Consider the libertarian alternatives that might exist. A neighborhood cooperative clinic might keep a doctor of family medicine or a nurse practitioner on retainer, along the lines of the lodge-practice system. The doctor might have his med school debt and his malpractice premiums assumed by the clinic in return for accepting a reasonable upper middle-class salary.

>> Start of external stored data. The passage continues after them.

theorem witness_RecordWritten :
    let c (o : RecordOwner) (n : Option Nat) := State.meter0 { writing with
      nv := { writing.nv with queue := [.record o record],
                              run := some { slot := n, seq := 10, reads := 0 } } }
        fun m => { m with jobCreep := some closedCreep }
    writing.nv.queue = [.record (.fill 0) record] ∧
    writing.nv.run = some { slot := some 4, seq := 10, reads := 0 } ∧ record.kind ≠ .receipt ∧
    (writing.fill 0).state = .closing ∧ (writing.fill 0).tank = some record.tank ∧
    (writing.fill 0).net = record.net ∧
    writing.nv.totals[record.tank] = writing.store.totals[record.tank].total ∧
    (c (.creep 0) none).nv.queue = [.record (.creep 0) record] ∧
    (c (.creep 0) none).nv.run = some { slot := none, seq := 10, reads := 0 } ∧
    ((c (.creep 0) none).meter 0).jobCreep = some closedCreep ∧
    ((c (.creep 0) none).meter 0).waitCreep = none ∧
    (c .receipt (some 4)).nv.queue = [.record .receipt record] := by decide +kernel

/-- R17: the record of a closed creep takes its net out of the live terms and into the tank word. -/
theorem witness_RecordWritten_creep :
    let r := { record with kind := .creep, net := 10 }
    let s := State.meter0 { live with
      nv := { live.nv with queue := [.record (.creep 0) r],
                           run := some { slot := some 4, seq := 10, reads := 0 } } }
        fun m => { m with jobCreep := some closedCreep }
    s.nv.queue = [.record (.creep 0) r] ∧ (s.meter 0).jobCreep = some closedCreep ∧
    closedCreep.tank = r.tank ∧ closedCreep.net = r.net ∧ r.kind = .creep ∧
    s.nv.totals[r.tank] = s.store.totals[r.tank].total ∧ s.drawTotal 0 = 10 ∧
    (after .recordWriteComplete s).nv.totals[(0 : Tank)] = 10 ∧
    (after .recordWriteComplete s).drawTotal 0 = 10 := by decide +kernel

/-- R157, R166: the INTERRUPTED record of hose 1 written, recovery ends, its hoses done. -/
theorem witness_RecordWritten_interrupted :
    let s := { writing with
      phase := .recovery,
      nv := { writing.nv with queue := [.record (.interrupted 1) record], recovery := .record [2, 3] } }
    let t := after .recordWriteComplete s
    s.nv.queue = [.record (.interrupted 1) record] ∧ s.nv.held = [] ∧ s.store.errs = [] ∧
    s.nv.recovery = .record [2, 3] ∧ t.phase = .beacon ∧ t.nv.unannounced = [3, 4] ∧
    lookupAt 4 t.store.log =
      some { record := { record with seq := 10 }, totalled := true, consumed := false } := by
  decide +kernel

/-- R166: an INTERRUPTED record without a slot: the checkpoint stays and recovery ends its hoses. -/
theorem witness_RecordWritten_noSlot :
    let s := { writing with
      phase := .recovery,
      nv := { writing.nv with
        queue := [.record (.interrupted 1) record], recovery := .record [2, 3],
        run := some { slot := none, seq := 10, reads := 0 } } }
    let t := after .recordWriteComplete s
    s.nv.held = [] ∧ s.store.errs = [] ∧ t.phase = .beacon ∧ t.store = s.store ∧
    t.nv.queue = [] := by decide +kernel

/-- An entry checkpoint of hose 0's fill. -/
def checkpoint : Checkpoint :=
  { seq := 9, tank := 0, product := 0, machine := none, preset := 2000000, net := 0, gross := 0,
    startTime := 5, flags := FillFlags.clear }

theorem witness_CheckpointAndTotals :
    let q (j : Job) := { State.fill0 live (filling .flowing) with
      nv := { live.nv with queue := [j] } }
    let old := { data := checkpoint, complete := true, writes := 4 : CheckpointCopy }
    let b := { live.store with copyB := put live.store.copyB 0 (some old) }
    (q (.checkpoint 0 true checkpoint)).nv.queue = [.checkpoint 0 true checkpoint] ∧
    ((q (.checkpoint 0 true checkpoint)).fill 0).seq = some checkpoint.seq ∧
    ((q (.checkpoint 0 true checkpoint)).fill 0).state ≠ .idle ∧
    b.newerCopy 0 = some (true, old) ∧ live.store.newerCopy 0 = none ∧
    (q (.epochUpdate 1)).nv.queue = [.epochUpdate 1] ∧ live.nv.held = [] ∧
    live.store.errs = [] ∧ (∀ x ∈ writing.store.log, x.2.totalled = true) ∧
    (∀ h, live.store.newerCopy h = none) ∧
    (q (.totalUpdate 0 (some { total := 5, applied := 9 }) (some 3))).nv.queue =
      [.totalUpdate 0 (some { total := 5, applied := 9 }) (some 3)] ∧
    (q (.totalUpdate 0 none (some 3))).nv.queue = [.totalUpdate 0 none (some 3)] := by
  decide +kernel

/-- The epoch update of a recovery in progress, the checkpoint of hose 1 with a sequence, bay inputs
active: the emergency stop and the bund of tank 1 since the reset, the sump not. -/
def recovering (seq : U32) : State :=
  let x : InputUnit := { raw := true, debounced := false, timer := none, sinceReset := true }
  let copy := { data := { checkpoint with seq := seq }, complete := true, writes := 4 }
  { writing with
    phase := .recovery,
    store := { writing.store with copyB := put writing.store.copyB 1 (some copy) },
    nv := { writing.nv with queue := [.epochUpdate 1], run := none, recovery := .epoch },
    shut := { writing.shut with
      estop := x, sump := { x with sinceReset := false }, bund := put live.shut.bund 0 x } }

/-- R166: the log does not hold sequence 12, so its INTERRUPTED record is awaited. -/
theorem witness_CheckpointAndTotals_awaited :
    let s := recovering 12
    let t := after .persistedTotalsUpdateComplete s
    s.nv.queue = [.epochUpdate 1] ∧ s.nv.held = [] ∧ s.store.errs = [] ∧
    (∀ x ∈ s.store.log, x.2.totalled = true) ∧ (s.store.newerCopy 1).isSome = true ∧
    s.store.newerCopy 0 = none ∧ (∀ e ∈ s.store.log, e.2.record.seq ≠ 12) ∧
    t.phase = .recovery ∧ t.nv.recovery = .record [2, 3] ∧
    (t.nv.run.map RecordRun.seq) = some 12 ∧ (t.store.newerCopy 1).isSome = true := by
  decide +kernel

As an alternative to arbitrarily inflated educational mandates, on the other hand, there might be many competing tiers of professional training depending on the patient’s needs and ability to pay. There might be a free-market equivalent of the Chinese “barefoot doctors.” Such practitioners might attend school for a year and learn enough to identify and treat common infectious diseases, simple traumas, and so on. For example, the “barefoot doctor” at the neighborhood cooperative clinic might listen to your chest, do a sputum culture, and give you a round of Zithro for your pneumonia; he might stitch up a laceration or set a simple fracture. His training would include recognizing cases that were clearly beyond his competence and calling in a doctor for backup when necessary. He might provide most services at the cooperative clinic, with several clinics keeping a common M.D. on retainer for more serious cases. He would be certified by a professional association or guild of his choice, chosen from among competing guilds based on its market reputation for enforcing high standards. (That’s how competing kosher certification bodies work today, without any government-defined standards). Such voluntary licensing bodies, unlike state licensing boards, would face competition—and hence, unlike state boards, would have a strong market incentive to police their memberships in order to maintain a reputation for quality.

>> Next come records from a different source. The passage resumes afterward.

/-- R8, R10, R17, R21, R82, R119, R132: the checks of a TABLE READ in their order, and a read
that passes: OK with id, first index and count, then the records as they stand, the read's own place being RESERVED (R17).
The records of the read-only tables, field by field, with the read-only fields of CONVERSION and REACTIONS; a writable
table's record is its owner's encoding (RecordsSurviveEncoding). note_remaining counts output samples (log 8). -/
def Obligations.TableReadReturnsRecords : Prop :=
  (∀ (s : State) (tag lo hi count id : Byte) (payload : List Byte) (t : Table), s.Opens →
    let first := (hi ++ lo : Half).toNat
    (payload.length ≠ 4 → exec (.tableRead tag payload) s = .next (s.replied 0x02 tag .badLength [])) ∧
    (Table.ofId id = none →
      exec (.tableRead tag [id, lo, hi, count]) s = .next (s.replied 0x02 tag .badTable [])) ∧
    (count = 0 ∨ t.records < first + count.toNat ∨ (t = .sampleStore ∧ 240 < count.toNat) →
      exec (.tableRead tag [t.id, lo, hi, count]) s = .next (s.replied 0x02 tag .badIndex [])) ∧
    (0 < count.toNat → first + count.toNat ≤ t.records → (t = .sampleStore → count.toNat ≤ 240) →
      (242 < count.toNat * t.size →
        exec (.tableRead tag [t.id, lo, hi, count]) s = .next (s.replied 0x02 tag .badLength [])) ∧
      (count.toNat * t.size ≤ 242 →
        exec (.tableRead tag [t.id, lo, hi, count]) s = .next (s.replied 0x02 tag .ok
          ([t.id, lo, hi, count] ++ (List.range count.toNat).flatMap fun k =>
            State.record
              { s with link := { s.link with
                  nextOrder := s.link.nextOrder + 1,
                  places := s.link.places ++ [{ order := s.link.nextOrder, kind := 0x02, tag := tag, answer := none }] } }
              t (first + k)))))) ∧
  (∀ (s : State) (n : PortNo) (i : Fin 16) (e : Fin 32) (x : Fin 24) (q : Fin 12) (a : Nat),
    let p := s.ports[n]
    let m := s.motors[n]
    let b := s.budget.record
    let v := s.sound
    let g := s.scan.images[i]
    s.record .portState n.val =
      [p.state.code, p.fault.code, indexOr255 p.profile, p.cls, p.variant, byteOf p.formats.length] ++
      ((List.range 6).map fun k => match p.formats[k]? with | some f => f.code | none => 0) ++
      [p.minPoll, byteOf p.missed, flagCode (decide (s.service = some n)), flagCode p.forward] ++
      ((List.finRange 6).flatMap fun k => le32 p.fields[k]) ∧
    s.record .motorState n.val =
      [m.mode.code, m.operation.code, flagCode m.notify, m.endAction.code, m.outcome.code] ++ le32 m.position ++
      le32 m.prevPosition ++ le16 (BitVec.ofInt 16 m.speed) ++ le16 (BitVec.ofInt 16 m.targetSpeed) ++
      le32 m.targetPosition ++ le16 (halfOf m.vmax) ++ le16 m.runEnd ++ [byteOf m.followEntry.val] ++
      le16 m.followGain ++ le32 (BitVec.ofInt 32 m.integral) ++ le16 (BitVec.ofInt 16 m.dutyRequest) ++
      le16 (BitVec.ofInt 16 m.dutyGrant) ++ le16 (halfOf m.allowance) ++
      [byteOf m.stallCount, flagCode m.stallEpisode, byteOf m.inposCount] ∧
    s.record .budgetState 0 =
      [b.state.code] ++ le16 (halfOf b.ceiling) ++ [indexOr255 b.row, flagCode b.batteryValid] ++
      le32 (BitVec.ofInt 32 b.batteryMv) ++ le16 (halfOf b.motorDemand) ++ le16 (halfOf b.soundDemand) ++
      [byteOf b.soundVolume] ++ le16 (halfOf b.share) ++ le16 (halfOf b.scale) ++
      [byteOf b.soundGrant, byteOf b.soundAllowance, byteOf b.recovery] ++ le16 b.windowCount ∧
    s.record .soundState 0 =
      [flagCode v.tonePlaying] ++ le16 (halfOf v.note.pitch) ++ [v.note.waveform.code, byteOf v.note.level] ++
      le16 (halfOf (if v.tonePlaying then (16 * v.note.duration - v.noteSamples) / 16 else 0)) ++
      [byteOf v.queue.length, flagCode v.clipPlaying, byteOf v.clipIndex.val] ++ le16 (halfOf (v.clipPos / 65536)) ++
      [byteOf v.playsLeft, byteOf v.clipLevel, byteOf v.master, byteOf v.granted, byteOf v.allowance,
       byteOf (min v.master v.allowance)] ∧
    s.record .linkState 0 =
      [s.link.state.code, byteOf s.link.strap.toNat, s.link.cause.code, byteOf s.link.intake.length,
       byteOf s.link.places.length, byteOf (s.link.places.countP fun r => r.answer.isNone)] ++
      le16 s.link.framesGood ++ le16 s.link.lengthErrors ++ le16 s.link.checkErrors ++ le16 s.link.gapErrors ++
      le16 s.link.byteErrors ++ le16 s.link.intakeDrops ++ le16 s.link.silenceCount ++ le16 s.bus.noticesDropped ++
      le16 s.failures ++ le16 s.blocked ++ le16 s.bus.stamp ∧
    s.record .rawImages i.val =
      le16 g.raw ++ [byteOf g.conversions] ++ le16 g.sequence ++ le16 g.stamp ++
      [byteOf g.input.val, g.slotState.code, s.scan.mode.code] ∧
    s.record .conversion e.val = s.conv[e].encode ∧
    s.conv[e].encode.drop 26 =
      le32 s.conv[e].value ++ [s.conv[e].status.code, s.conv[e].alarm.code] ++ le16 s.conv[e].updateCount ++
      le16 s.conv[e].stamp ∧
    s.conv[e].encode.take 26 = (ConvEntry.fresh s.conv[e].cfg).encode.take 26 ∧
    s.record .reactions x.val = s.reactions[x].encode ∧
    s.reactions[x].encode.drop 18 = le16 s.reactions[x].hitCount ∧
    s.record .settings 0 = s.settings.encode ∧ s.record .profiles i.val = s.profiles[i].encode ∧
    s.record .scanList i.val = s.scan.slots[i].encode ∧ s.record .marks n.val = s.marks[n].encode ∧
    s.record .budget n.val = s.budget.rows[n].encode ∧ s.record .reports q.val = s.reports[q].encode ∧
    s.record .clips i.val = v.clips[i].encode ∧ s.record .sampleStore a = [Memory.read v.store a])

/-! ## Motor channels -/

/-- R87: the checks of a MOTOR command in their order, each answering and changing nothing: end action code, channel,
FOLLOW entry, motor-bound port, SET_COUNT's own two, and for a driving operation BROWNOUT, service mode and SILENT. -/
def Obligations.MotorCommandChecks : Prop :=
  (∀ (s : State) (c : Instr) (tag channel : Byte), s.Opens → motorOperands c = some (tag, channel, none) →
    exec c s = .next (s.replied 0x10 tag .badLength [])) ∧
  (∀ (s : State) (c : Instr) (tag channel : Byte) (op : MotorOp) (status : Status), s.Opens →
    motorOperands c = some (tag, channel, some op) →
    let n : PortNo := Fin.ofNat 6 channel.toNat
    (if 6 ≤ channel.toNat then some Status.badIndex
     else if (match op with
              | .follow entry _ => 32 ≤ entry
              | .coast | .brake | .duty _ | .speed _ | .runTo .. | .runFor .. | .hold | .setCount _ => false) = true then
       some .badIndex
     else match s.motorProfile n with
       | none => some .notMotor
       | some p =>
         match op with
         | .setCount _ =>
           if p.positionSource ≠ 255 then some .badIndex
           else if s.motors[n].mode.driving = true then some .inUse else none
         | .coast | .brake => none
         | .duty _ | .speed _ | .runTo .. | .runFor .. | .hold | .follow .. =>
           if s.budget.record.state = .brownout then some .brownout
           else if s.service = some n ∨ s.link.state = .silent then some .inUse else none) = some status →
    exec c s = .next (s.replied 0x10 tag status []))

/-- R83, R85, R88: COAST and BRAKE on a motor-bound channel: a running operation ends STOPPED with its RUN_END, and its
notice if notify is set; a channel in COAST or BRAKE only takes the mode. Requested and granted duty are 0, and the
drive pair is open in COAST and shorted in BRAKE. R95:
SET_COUNT on a quadrature motor in COAST or BRAKE sets position, prev_position and the quadrature count; the mark unit and
the ENCODER entries see no update. -/
def Obligations.NonDrivingOperationsAct : Prop :=
  ∀ (s : State) (n : PortNo) (p : Profile) (tag notify : Byte) (value : Word), s.Opens → s.motorProfile n = some p →
    let stopped : Motor :=
      if s.motors[n].mode.driving then
        { s.motors[n] with outcome := .stopped, integral := 0, stallCount := 0, inposCount := 0, stallEpisode := false,
                           targetSpeed := 0, runForTimer := none, dutyRequest := 0, dutyGrant := 0 }
      else { s.motors[n] with dutyRequest := 0, dutyGrant := 0 }
    exec (.motorCoast tag (portByte n) notify) s = .next (State.replied
      { s with motors := s.motors.set n { stopped with mode := .coast }, bus := s.endingBus n .stopped }
      0x10 tag .ok []) ∧
    exec (.motorBrake tag (portByte n) notify) s = .next (State.replied
      { s with motors := s.motors.set n { stopped with mode := .brake }, bus := s.endingBus n .stopped }
      0x10 tag .ok []) ∧
    { stopped with mode := .coast }.drivePair = .opened ∧ { stopped with mode := .brake }.drivePair = .shorted ∧
    (p.positionSource = 255 → s.motors[n].mode.driving = false →
      exec (.motorSetCount tag (portByte n) notify value) s = .next (State.replied
        { s with
          motors := s.motors.set n { s.motors[n] with position := value, prevPosition := value }
          lines := s.lines.set n { s.lines[n] with count := value } }
        0x10 tag .ok []))

/-- R84, R85, R89, R101: DUTY supersedes a running operation, clamps the duty to −1000–1000, and grants at once the
smaller of the request and the allowance with the sign of the request. The fields that no rule names keep their values
(log 23). -/
def Obligations.DutyDrivesAtOnce : Prop :=
  ∀ (s : State) (n : PortNo) (p : Profile) (tag notify : Byte) (duty : Half), s.Opens → s.motorProfile n = some p →
    s.budget.record.state ≠ .brownout → s.service ≠ some n → s.link.state = .active →
    let d : Int := max (-1000) (min 1000 duty.toInt)
    exec (.motorDuty tag (portByte n) notify duty) s = .next (State.replied
      { s with
        motors := s.motors.set n
          { s.motors[n].ended .superseded with
              mode := .duty, operation := .duty, notify := notify != 0, integral := 0, stallCount := 0, inposCount := 0,
              stallEpisode := false, targetSpeed := 0, dutyRequest := d,
              dutyGrant := d.sign * min |d| s.motors[n].allowance }
        bus := s.endingBus n .superseded }
      0x10 tag (adjustedIf (decide (d ≠ duty.toInt ∨ 2 ≤ notify.toNat))) [])

/-- R84, R90–R94: SPEED, RUN_TO, RUN_FOR, HOLD and FOLLOW supersede a running operation and begin their own, with their
clamps; requested and granted duty stay as they stand until the next regulation, and so do the fields that the operation's
own rule does not state (log 23). -/
def Obligations.RegulatedOperationsBegin : Prop :=
  ∀ (s : State) (n : PortNo) (p : Profile) (tag notify endCode entry : Byte) (speed vmax duration gain : Half)
      (target : Word) (e : EndAction), s.Opens → s.motorProfile n = some p →
    s.budget.record.state ≠ .brownout → s.service ≠ some n → s.link.state = .active →
    EndAction.list[endCode.toNat]? = some e → entry.toNat < 32 →
    let m : Motor :=
      { s.motors[n].ended .superseded with
          notify := notify != 0, integral := 0, stallCount := 0, inposCount := 0, stallEpisode := false }
    let flagged := decide (2 ≤ notify.toNat)
    let v : Int := max (-2000) (min 2000 speed.toInt)
    let limit : Nat := max 20 (min 2000 vmax.toNat)
    let time : Nat := max 1 duration.toNat
    let begins (m' : Motor) : State := { s with motors := s.motors.set n m', bus := s.endingBus n .superseded }
    exec (.motorSpeed tag (portByte n) notify speed) s = .next (State.replied
      (begins { m with mode := .speed, operation := .speed, targetSpeed := v })
      0x10 tag (adjustedIf (decide (v ≠ speed.toInt) || flagged)) []) ∧
    exec (.motorRunTo tag (portByte n) notify target vmax endCode) s = .next (State.replied
      (begins { m with mode := .runTo, operation := .runTo, targetPosition := target, vmax := limit, endAction := e })
      0x10 tag (adjustedIf (decide (limit ≠ vmax.toNat) || flagged)) []) ∧
    exec (.motorRunFor tag (portByte n) notify speed duration endCode) s = .next (State.replied
      (begins { m with mode := .runFor, operation := .runFor, targetSpeed := v, endAction := e,
                       runForTimer := some time, runEnd := s.bus.stamp + BitVec.ofNat 16 time })
      0x10 tag (adjustedIf (decide (v ≠ speed.toInt ∨ time ≠ duration.toNat) || flagged)) []) ∧
    exec (.motorHold tag (portByte n) notify) s = .next (State.replied
      (begins { m with mode := .hold, operation := .hold, targetPosition := s.motors[n].position, vmax := 200 })
      0x10 tag (adjustedIf flagged) []) ∧
    exec (.motorFollow tag (portByte n) notify entry gain) s = .next (State.replied
      (begins { m with mode := .follow, operation := .follow, followEntry := Fin.ofNat 32 entry.toNat,
                       followGain := gain })
      0x10 tag (adjustedIf flagged) [])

The clinic would use generic medicines (of course, since that’s all that would exist in a free market). Since local juries or arbitration bodies would likely take a much more common-sense view of the standards for reasonable care, there would be far less pressure for expensive CYA testing and far lower malpractice premiums.
Basic care could be financed by monthly membership dues, with additional catastrophic-care insurance (cheap and with a high deductible) available to those who wanted it. The monthly dues might be as cheap as or even cheaper than Dr. Muney’s. It would be a no-frills, bare-bones system, true enough—but to the 40 million or so people who are currently uninsured, it would be a pretty damned good deal.